Root cause analysis prevents repeating the same mistakes. Log failures and patterns.

Graceful Degradation

When agents fail completely, degrade to simpler solutions.

class DegradingAgent {
  async runWithFallback(task: string): Promise<string> {
    // Try level 1: Full agent with tools
    try {
      return await this.runFullAgent(task);
    } catch (error) {
      console.log(`Full agent failed: ${(error as Error).message}. Degrading...`);
    }

    // Try level 2: Agent without tools (just reasoning)
    try {
      return await this.runAgentNoTools(task);
    } catch (error) {
      console.log(`Agent without tools failed.
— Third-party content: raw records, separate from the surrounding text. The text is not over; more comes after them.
-- ==== Sys2Proof/Laws/State.lean ====
section
/-! SUPPORT. The updates of State: what each leaves, field by field, and what a read gives after a write. -/
namespace Sys2Proof.Laws
open Sys2Proof Sys2Proof.Machine

/-! ### Maps -/

@[simp] theorem aget_aset_self {κ α : Type} [DecidableEq κ] (l : List (κ × α)) (k : κ) (v : α) : aget (aset l k v) k = some v := by
  induction l with
  | nil => simp [aset, aget]
  | cons x r ih =>
    obtain ⟨k', v'⟩ := x
    by_cases h : k' = k <;> simp [aset, aget, h, ih]

theorem aget_aset_ne {κ α : Type} [DecidableEq κ] (l : List (κ × α)) {k j : κ} (v : α) (h : j ≠ k) :
    aget (aset l k v) j = aget l j := by
  induction l with
  | nil => simp [aset, aget, Ne.symm h]
  | cons x r ih =>
    obtain ⟨k', v'⟩ := x
    by_cases hk : k' = k
    · subst hk; simp [aset, aget, Ne.symm h]
    · by_cases hj : k' = j
      · subst hj; simp [aset, aget, hk]
      · simp [aset, aget, hk, hj, ih]

@[simp] theorem aget_adel_self {κ α : Type} [DecidableEq κ] (l : List (κ × α)) (k : κ) : aget (adel l k) k = none := by
  induction l with
  | nil => rfl
  | cons x r ih =>
    obtain ⟨k', v'⟩ := x
    by_cases h : k' = k
    · subst h; simpa [adel, aget] using ih
    · simpa [adel, aget, h] using ih

theorem aget_adel_ne {κ α : Type} [DecidableEq κ] (l : List (κ × α)) {k j : κ} (h : j ≠ k) : aget (adel l k) j = aget l j := by
  induction l with
  | nil => rfl
  | cons x r ih =>
    obtain ⟨k', v'⟩ := x
    by_cases hk : k' = k
    · subst hk; simpa [adel, aget, Ne.symm h] using ih
    · by_cases hj : k' = j
      · subst hj; simp [adel, aget, hk]
      · simpa [adel, aget, hk, hj] using ih

theorem vget_set_self {α : Type} {n i : Nat} (v : Vector α n) (x d : α) (h : i < n) : (v.setIfInBounds i x).getD i d = x := by
  simp [Vector.getD, h]

theorem vget_set_ne {α : Type} {n i j : Nat} (v : Vector α n) (x d : α) (h : i ≠ j) : (v.setIfInBounds i x).getD j d = v.getD j d := by
  simp [Vector.getD, h]

/-! ### A read after a write -/

@[simp] theorem State_setReg_reg (s : State) (k : RKey) (w : Word) : (s.setReg k w).reg k = w := by simp [State.setReg, State.reg]
theorem State_setReg_reg_ne (s : State) {k j : RKey} (w : Word) (h : j ≠ k) : (s.setReg k w).reg j = s.reg j := by
  simp [State.setReg, State.reg, aget_aset_ne _ _ h]
@[simp] theorem State_setCore_core (s : State) (c : Nat) (k : Core) : (s.setCore c k).core c = k := by simp [State.setCore, State.core]
theorem State_setCore_core_ne (s : State) {c d : Nat} (k : Core) (h : d ≠ c) : (s.setCore c k).core d = s.core d := by
  simp [State.setCore, State.core, aget_aset_ne _ _ h]
@[simp] theorem State_setVf_vf (s : State) (v : Nat) (f : Vf) : (s.setVf v f).vf v = f := by simp [State.setVf, State.vf]
theorem State_setVf_vf_ne (s : State) {v w : Nat} (f : Vf) (h : w ≠ v) : (s.setVf v f).vf w = s.vf w := by
  simp [State.setVf, State.vf, aget_aset_ne _ _ h]
@[simp] theorem State_setPart_part (s : State) {p : Nat} (q : Part) (h : p < 8) : (s.setPart p q).part p = q := by
  simp [State.setPart, State.part, vget_set_self _ _ _ h]
theorem State_setPart_part_ne (s : State) {p r : Nat} (q : Part) (h : p ≠ r) : (s.setPart p q).part r = s.part r := by
  simp [State.setPart, State.part, vget_set_ne _ _ _ h]
@[simp] theorem State_setPort_port (s : State) {n : Nat} (q : Port) (h : n < 8) : (s.setPort n q).port n = q := by
  simp [State.setPort, State.port, vget_set_self _ _ _ h]
theorem State_setPort_port_ne (s : State) {n m : Nat} (q : Port) (h : n ≠ m) : (s.setPort n q).port m = s.port m := by
  simp [State.setPort, State.port, vget_set_ne _ _ _ h]
@[simp] theorem State_setPool_pool (s : State) (d q : Nat) (v : Pool) : (s.setPool d q v).pool d q = v := by
  simp [State.setPool, State.pool]
@[simp] theorem State_setSflow_sflow (s : State) (k : FlowKey) (f : SFlow) : (s.setSflow k f).sflow k = f := by
  simp [State.setSflow, State.sflow]
@[simp] theorem State_setTruss_trussAt (s : State) (p i : Nat) (t : Truss) : (s.setTruss p i t).trussAt p i = some t := by
  simp [State.setTruss, State.trussAt]
@[simp] theorem State_setCtx_ctx (s : State) (c : Nat) {x : Nat} (v : Ctx) (h : x < 4) : (s.setCtx c x v).ctx c x = v := by
  simp [State.setCtx, State.ctx, Core.setCtx, vget_set_self _ _ _ h]
theorem State_setCtx_ctx_ne (s : State) {c x a b : Nat} (v : Ctx) (h : (a, b) ≠ (c, x)) : (s.setCtx c x v).ctx a b = s.ctx a b := by
  by_cases ha : a = c
  · subst ha
    have hb : x ≠ b := fun e => h (e ▸ rfl)
    simp [State.setCtx, State.ctx, Core.setCtx, vget_set_ne _ _ _ hb]
  · simp [State.setCtx, State.ctx, State_setCore_core_ne _ _ ha]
Degrading...`);
    }

    // Try level 3: Simple LLM prompt
    try {
      return await this.runSimplePrompt(task);
    } catch (error) {
      console.log(`Simple prompt failed. Returning error response.`);
    }

    // Level 4: Return error message to user
    return `Unable to complete task: "${task}". Please try again or contact support.`;
  }

  private async runFullAgent(task: string): Promise<string> {
    // Full agent with all tools
    return 'Full agent result';
  }

  private async runAgentNoTools(task: string): Promise<string> {
    // Agent without tool use, pure reasoning
    return 'Reasoning-only result';
  }

  private async runSimplePrompt(task: string): Promise<string> {
    // Simple LLM call with no agent loop
    return 'Simple result';
  }
}

Graceful degradation ensures users get a response even when advanced features fail.

Checklist

  • Detection: monitor for max iterations, timeouts, contradictions, hallucinations, loops
  • Reflection: ask agent what went wrong and suggest alternatives
  • Alternatives: maintain tool fallback chains
  • Escalation: human-in-the-loop for permission-required actions
  • Checkpoints: save state before expensive operations
  • Analysis: understand root causes of failures
  • Degradation: fall back to simpler solutions

Conclusion

Agent failures are inevitable. Build detection, recovery, and fallback mechanisms into every agent. Detect failures early, reflect and recover when possible, escalate to humans for critical decisions, and degrade gracefully. With proper error handling, agents become reliable systems, not unreliable toys.